:: Data ::

-- ==== Sys2Proof/Syntax.lean ====
section
/-! DEFINITION. The commands of the engine: one constructor per row of spec/opcode_table.json, with the operands that the
row's rule names, and the records those operands carry. -/

namespace Sys2Proof

/-- Where a reset or a keyed action comes from: a write of its register with the given KEY, or an EXEC of its object. -/
inductive ReqSrc where
  | reg (key : Nat)
  | exec
deriving DecidableEq, Repr

/-- A value of the object dictionary (R606): a number of a fixed-width type as its bit pattern, or bytes. -/
inductive PVal where
  | num (n : Nat)
  | bytes (b : List Byte)
deriving DecidableEq, Repr

/-- One staged value: object index, sub-index, element, value, TIME in ms and LAW (R354). -/
structure SceneEntry where
  idx : Nat
  sub : Nat
  elem : Nat
  val : PVal
  time : Nat
  law : Nat
deriving DecidableEq, Repr

/-- A firmware slot as the checks of R70 and R71 find it. -/
structure FwSlot where
  valid : Bool := false
  sigOk : Bool := false
  secVersion : Nat := 0
  fwVersion : Nat := 0
  stepping : Nat := 0
deriving DecidableEq, Repr

/-- A startup configuration (R30, R69, R75, R76). -/
structure StartupCfg where
  valid : Bool := false
  /-- Rate family: 0 = 48 kHz, 1 = 44.1 kHz. -/
  family : Nat := 0
  rateClass : Nat := 0
  blk : Nat := 16
  /-- Wellhead channels for which it names a router source, bit m for channel m. -/
  wellNamed : Nat := 0
  /-- It takes the last committed scene of the scene store. -/
  useStore : Bool := false
  /-- The graph meets the acceptance rules (R32). -/
  graphOk : Bool := false
  /-- TDM0 role, slot width code, offset and NSLOT it asks for (R76). -/
  tdm0Role : Nat := 0
  tdm0Width : Nat := 0
  tdm0Offset : Nat := 0
  /-- RW and STG values set before the startup Press. -/
  values : List SceneEntry := []
  /-- The scene that the startup Press commits. -/
  scene : List SceneEntry := []
deriving DecidableEq, Repr

/-- A boot-flash write that is open until its commit marker is written (R70). -/
inductive FlashJob where
  | config (c : StartupCfg)
  | scene (entries : List SceneEntry)
  | retire (kind : Nat) (site : Nat)
  | baseline (feed : Nat) (value : Nat)
deriving DecidableEq, Repr

/-- The fields of a PTP Announce that the best-master algorithm and R107 use (R154). -/
structure Announce where
  sender : Nat
  senderPort : Nat
  gm : Nat
  prio1 : Nat
  clockClass : Nat
  accuracy : Nat
  variance : Nat
  prio2 : Nat
  steps : Nat
  logInt : Int
  utcOffset : Int
deriving DecidableEq, Repr

/-- The PTP frames the transparent clock tells apart (R151, R152). -/
inductive TcKind where
  | syncOneStep | syncTwoStep | delayReq
  | followUp (syncInSwitch : Bool)
  | other
  | pdelay
  | layer2orIpv6
deriving DecidableEq, Repr

/-- A PTP frame between two external ports: kind, sequence (sequenceId with sourcePortIdentity), correctionField in
2⁻¹⁶ ns, and its ingress and egress root counts. -/
structure TcFrame where
  kind : TcKind
  seq : Nat
  corr : Int
  ingress : Nat
  egress : Nat
deriving DecidableEq, Repr


/-- What the SECDED check of one read finds: no error, a corrected single-bit error, or an uncorrectable one (R381, R382). -/
inductive Ecc where
  | ok | corrected | uncorrectable
deriving DecidableEq, Repr

/-- Where a lane slot issues: cluster site, lane site, and whether it is the last slot of its bundle. The slots of one
bundle come flow or control first, then loads X before Y, stores, and the MAC or ALU slot (log entry 20). -/
structure LaneAt where
  site : Nat
  lane : Nat
  eob : Bool
deriving DecidableEq, Repr

/-- The S and RND bits of a MAC slot (R186) and whether the hardware makes a residue error in this operation (R207). -/
structure MacBits where
  sat : Bool := false
  rnd : Bool := false
  flt : Bool := false
deriving DecidableEq, Repr

/-- The operands of an ALU slot (R227, R230): class 0b11 or not, S, RND, RD, RA, RB and COND. -/
structure Alu where
  ext : Bool
  sat : Bool
  rnd : Bool
  rd : BitVec 6
  ra : BitVec 6
  rb : BitVec 6
  cond : BitVec 3
deriving DecidableEq, Repr

/-- The fields of an X or Y slot (R231): which memory, AR, MOD and REG. -/
structure MemSlot where
  y : Bool
  ar : BitVec 2
  md : BitVec 2
  reg : BitVec 6
deriving DecidableEq, Repr

/-- The fields of an sacc or lacc slot (R231): which memory, AR, MOD, word W and accumulator K. -/
structure SpillSlot where
  y : Bool
  ar : BitVec 2
  md : BitVec 2
  w : BitVec 2
  k : BitVec 2
deriving DecidableEq, Repr


/-- One task of a graph: cluster site, slot, its descriptor words (R251) and its kernel cost in core cycles per block. -/
structure GTask where
  site : Nat
  slot : Nat
  w0 : Nat
  w1 : Nat
  w2 : Nat
  w3 : Nat
  cost : Nat
deriving DecidableEq, Repr

/-- One buffer descriptor of a graph (R254); site 62 = network block, 63 = TDM block (R684). -/
structure GBuf where
  site : Nat
  idx : Nat
  w0 : Nat
  w1 : Nat
  w2 : Nat
deriving DecidableEq, Repr

/-- One post entry of a graph (R255). -/
structure GPost where
  site : Nat
  idx : Nat
  w : Nat
deriving DecidableEq, Repr

/-- A program image: bundles from bundle address `base` of one cluster site. -/
structure GProg where
  site : Nat
  base : Nat
  bundles : List Nat
deriving DecidableEq, Repr

/-- Which units a task processes (R321): kind 0 channels, 1 buses, 2 feeds, numbers `lo` to `hi`. -/
structure GServe where
  site : Nat
  slot : Nat
  kind : Nat
  lo : Nat
  hi : Nat
deriving DecidableEq, Repr

/-- Which logical cluster holds the state of elements `lo` to `hi` of object index `idx` (R356). -/
structure GPlace where
  idx : Nat
  lo : Nat
  hi : Nat
  cluster : Nat
deriving DecidableEq, Repr

/-- A parameter that a graph kernel declares in 0x6100 to 0x6FFF (R614): address, type code (R606), array length, class
code (R620), filter stage, and default value. -/
structure GParam where
  idx : Nat
  sub : Nat
  ty : Nat
  len : Nat
  cls : Nat
  stage : Nat
  dflt : PVal
deriving DecidableEq, Repr

/-- A graph load (`update = false`) or a graph update (R283): tasks, descriptors, posts and programs, the tasks that read
the factor table (R345, as 512 × site + slot), the units that tasks process (R321), the placement of parameters (R356) and
the parameters its kernels declare (R614). -/
structure Graph where
  update : Bool
  tasks : List GTask
  bufs : List GBuf
  posts : List GPost
  progs : List GProg
  readers : List Nat
  serves : List GServe
  places : List GPlace
  params : List GParam
deriving DecidableEq, Repr

/-- The block of one router source (R288) that a post to an egress block carries: its measure (R315), its B samples in the
internal format, and for an output feed the deepest gain reduction of its limiter in 0.01 dB (R306). -/
structure SrcBlock where
  src : Nat
  measure : Nat
  samples : List Int
  reduction : Nat := 0
deriving DecidableEq, Repr



/-- One request of a master to the bus matrix (R419): BE and write data beat by beat. -/
structure FabReq where
  master : Nat
  tag : Nat
  addr : Nat
  write : Bool
  len : Nat
  be : List Nat
  data : List Nat
  lock : Bool
deriving DecidableEq, Repr


/-- The IGMP message that a frame carries, if any (R480). -/
inductive Igmp where
  | none | report | query2 | query3
deriving DecidableEq, Repr
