/-- Engine Resets since the last Power-on Reset, saturating at 0xFFFF -/
def fSYS_RESET_CAUSE_ENG_COUNT : Fd := ⟨1800, 31, 16, .ro, 0, false⟩
/-- Session Reset by request -/
def fSYS_RESET_CAUSE_SES_REQUEST : Fd := ⟨1801, 10, 10, .w1c, 0, false⟩
/-- Cluster Reset by the health unit -/
def fSYS_RESET_CAUSE_CLU_HEALTH : Fd := ⟨1802, 9, 9, .w1c, 0, false⟩
/-- Cluster Reset by request -/
def fSYS_RESET_CAUSE_CLU_REQUEST : Fd := ⟨1803, 8, 8, .w1c, 0, false⟩
/-- Power-on Reset after a reset of the standby domain, at first application of VSTBY or … -/
def fSYS_RESET_CAUSE_POR_STANDBY : Fd := ⟨1804, 7, 7, .w1c, 0, false⟩
/-- Engine Reset by the thermal trip -/
def fSYS_RESET_CAUSE_ENG_THERMAL : Fd := ⟨1805, 6, 6, .w1c, 0, false⟩
/-- Engine Reset by watchdog expiry -/
def fSYS_RESET_CAUSE_ENG_WATCHDOG : Fd := ⟨1806, 5, 5, .w1c, 0, false⟩
/-- Engine Reset by register or object -/
def fSYS_RESET_CAUSE_ENG_REQUEST : Fd := ⟨1807, 4, 4, .w1c, 0, false⟩
/-- Power-on Reset by VDD_CORE brown-out -/
def fSYS_RESET_CAUSE_POR_BROWNOUT : Fd := ⟨1808, 3, 3, .w1c, 0, false⟩
/-- Power-on Reset after WAKE from Deep Standby -/
def fSYS_RESET_CAUSE_POR_WAKE : Fd := ⟨1809, 2, 2, .w1c, 0, false⟩
/-- Power-on Reset by RESET_N -/
def fSYS_RESET_CAUSE_POR_RESET_N : Fd := ⟨1810, 1, 1, .w1c, 0, false⟩
/-- Power-on Reset by PWR_GOOD, including first power-up -/
def fSYS_RESET_CAUSE_POR_PWR_GOOD : Fd := ⟨1811, 0, 0, .w1c, 0, false⟩
/-! ### SYS_STRAP -/

/-- 1 = BOOT carried a value that is not used, 0b110 or 0b111 (R68). Every value of the … -/
def fSYS_STRAP_STRAP_INVALID : Fd := ⟨110, 12, 12, .ro, 0, false⟩
/-- Gain of the safe path: 0b00 = 0 dB, 0b01 = −6 dB, 0b10 = −12 dB, 0b11 = −20 dB -/
def fSYS_STRAP_SAFE_GAIN : Fd := ⟨111, 11, 10, .ro, 0, false⟩
/-- 0 = native delta-sigma mode, 1 = compatibility mode -/
def fSYS_STRAP_SAFE_DAC : Fd := ⟨112, 9, 9, .ro, 0, false⟩
/-- Full-scale range: 0 = 2 Vrms, 1 = 4 Vrms -/
def fSYS_STRAP_SAFE_RANGE : Fd := ⟨113, 8, 8, .ro, 0, false⟩
/-- TDM0 slots: 0b00 = 16 bits, offset 0; 0b01 = 24 bits, offset 0; 0b10 = 32 bits, offset … -/
def fSYS_STRAP_SAFE_WIDTH : Fd := ⟨114, 7, 6, .ro, 0, false⟩
/-- TDM0: 0 = slave, 1 = master -/
def fSYS_STRAP_SAFE_ROLE : Fd := ⟨115, 5, 5, .ro, 0, false⟩
/-- Rate family before the startup configuration is read: 0 = 48 kHz, 1 = 44.1 kHz -/
def fSYS_STRAP_SAFE_FAM : Fd := ⟨116, 4, 4, .ro, 0, false⟩
/-- 1 = the minimal safe path is enabled -/
def fSYS_STRAP_SAFE_EN : Fd := ⟨117, 3, 3, .ro, 0, false⟩
/-- Boot source, as given under "Boot source and secure boot" -/
def fSYS_STRAP_BOOT : Fd := ⟨118, 2, 0, .ro, 0, false⟩
/-! ### SYS_BOOT_STATUS -/

/-- 0x0 = safe stage, 0x1 = boot ROM verifying, 0x2 = firmware starting, 0x3 = graph … -/
def fSYS_BOOT_STATUS_STAGE : Fd := ⟨119, 31, 28, .ro, 0, false⟩
/-- Security version of the running image -/
def fSYS_BOOT_STATUS_SEC_VERSION : Fd := ⟨120, 15, 8, .ro, 0, false⟩
/-- 1 = the safe path is live -/
def fSYS_BOOT_STATUS_SAFE_LIVE : Fd := ⟨121, 6, 6, .ro, 0, false⟩
/-- 1 = XO_IN was not qualified (R67) -/
def fSYS_BOOT_STATUS_XO_MISSING : Fd := ⟨122, 5, 5, .ro, 0, false⟩
/-- 1 = slot B failed R71 at the last boot -/
def fSYS_BOOT_STATUS_SIG_FAIL_B : Fd := ⟨123, 4, 4, .ro, 0, false⟩
/-- 1 = slot A failed R71 at the last boot -/
def fSYS_BOOT_STATUS_SIG_FAIL_A : Fd := ⟨124, 3, 3, .ro, 0, false⟩
/-- 1 = the image came from the second slot tried -/
def fSYS_BOOT_STATUS_FALLBACK : Fd := ⟨125, 2, 2, .ro, 0, false⟩
/-- Image running: 0 = slot A, 1 = slot B -/
def fSYS_BOOT_STATUS_SLOT : Fd := ⟨126, 1, 1, .ro, 0, false⟩
/-- 1 = R74 was applied at this start -/
def fSYS_BOOT_STATUS_FAMILY_CHANGED : Fd := ⟨127, 0, 0, .ro, 0, false⟩
/-! ### SYS_CTRL -/

/-- A write acts only when KEY = 0x96 in the same write. -/
def fSYS_CTRL_KEY : Fd := ⟨128, 31, 24, .wo, 0, false⟩
/-- R438, R439 -/
def fSYS_CTRL_REMAP : Fd := ⟨129, 0, 0, .rw, 0, false⟩
/-! ### SYS_CLU_CLK -/

/-- Bit n = 1: cluster site n is powered and clocked -/
def fSYS_CLU_CLK_CLOCKED : Fd := ⟨130, 35, 0, .ro, 0, false⟩
/-! ### SYS_SCRATCH -/

/-- The whole register. -/
def fSYS_SCRATCH_VALUE : Fd := ⟨1812, 31, 0, .rw, 0, false⟩
/-! ### FAB_CTRL -/

/-- 1 = the debug master may issue requests (R418). Only the control processor may write … -/
def fFAB_CTRL_DBG_EN : Fd := ⟨200, 0, 0, .rw, 0, false⟩
/-! ### FAB_ERR_LOG -/

/-- 1 = the log holds an error -/
def fFAB_ERR_LOG_VALID : Fd := ⟨201, 63, 63, .w1c, 0, false⟩
/-- 1 = an error arrived while VALID = 1 -/
def fFAB_ERR_LOG_OVERRUN : Fd := ⟨202, 62, 62, .w1c, 0, false⟩
/-- Master code -/
def fFAB_ERR_LOG_MASTER : Fd := ⟨203, 61, 56, .ro, 0, false⟩
/-- Target number. 0x7F with cause DECODE means that no target was decoded. -/
def fFAB_ERR_LOG_TARGET : Fd := ⟨204, 55, 49, .ro, 0, false⟩
/-- R423 -/
def fFAB_ERR_LOG_CAUSE : Fd := ⟨205, 48, 45, .ro, 0, false⟩
/-- Address of the first beat refused -/
def fFAB_ERR_LOG_ADDR : Fd := ⟨206, 35, 0, .ro, 0, false⟩
/-! ### FAB_TGTt_CTRL -/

:::

> _Exercise description_:
Within the data above, the span starting at the line containing "structure FwSlot where" and ending at the line containing "graphOk : Bool := false" is to be retyped exactly, with no other lines.

> _Task result_:
structure FwSlot where
  valid : Bool := false
  sigOk : Bool := false
  secVersion : Nat := 0
  fwVersion : Nat := 0
  stepping : Nat := 0
deriving DecidableEq, Repr

/-- A startup configuration (R30, R69, R75, R76). -/
structure StartupCfg where
  valid : Bool := false
  /-- Rate family: 0 = 48 kHz, 1 = 44.1 kHz. -/
  family : Nat := 0
  rateClass : Nat := 0
  blk : Nat := 16
  /-- Wellhead channels for which it names a router source, bit m for channel m. -/
  wellNamed : Nat := 0
  /-- It takes the last committed scene of the scene store. -/
  useStore : Bool := false
  /-- The graph meets the acceptance rules (R32). -/
  graphOk : Bool := false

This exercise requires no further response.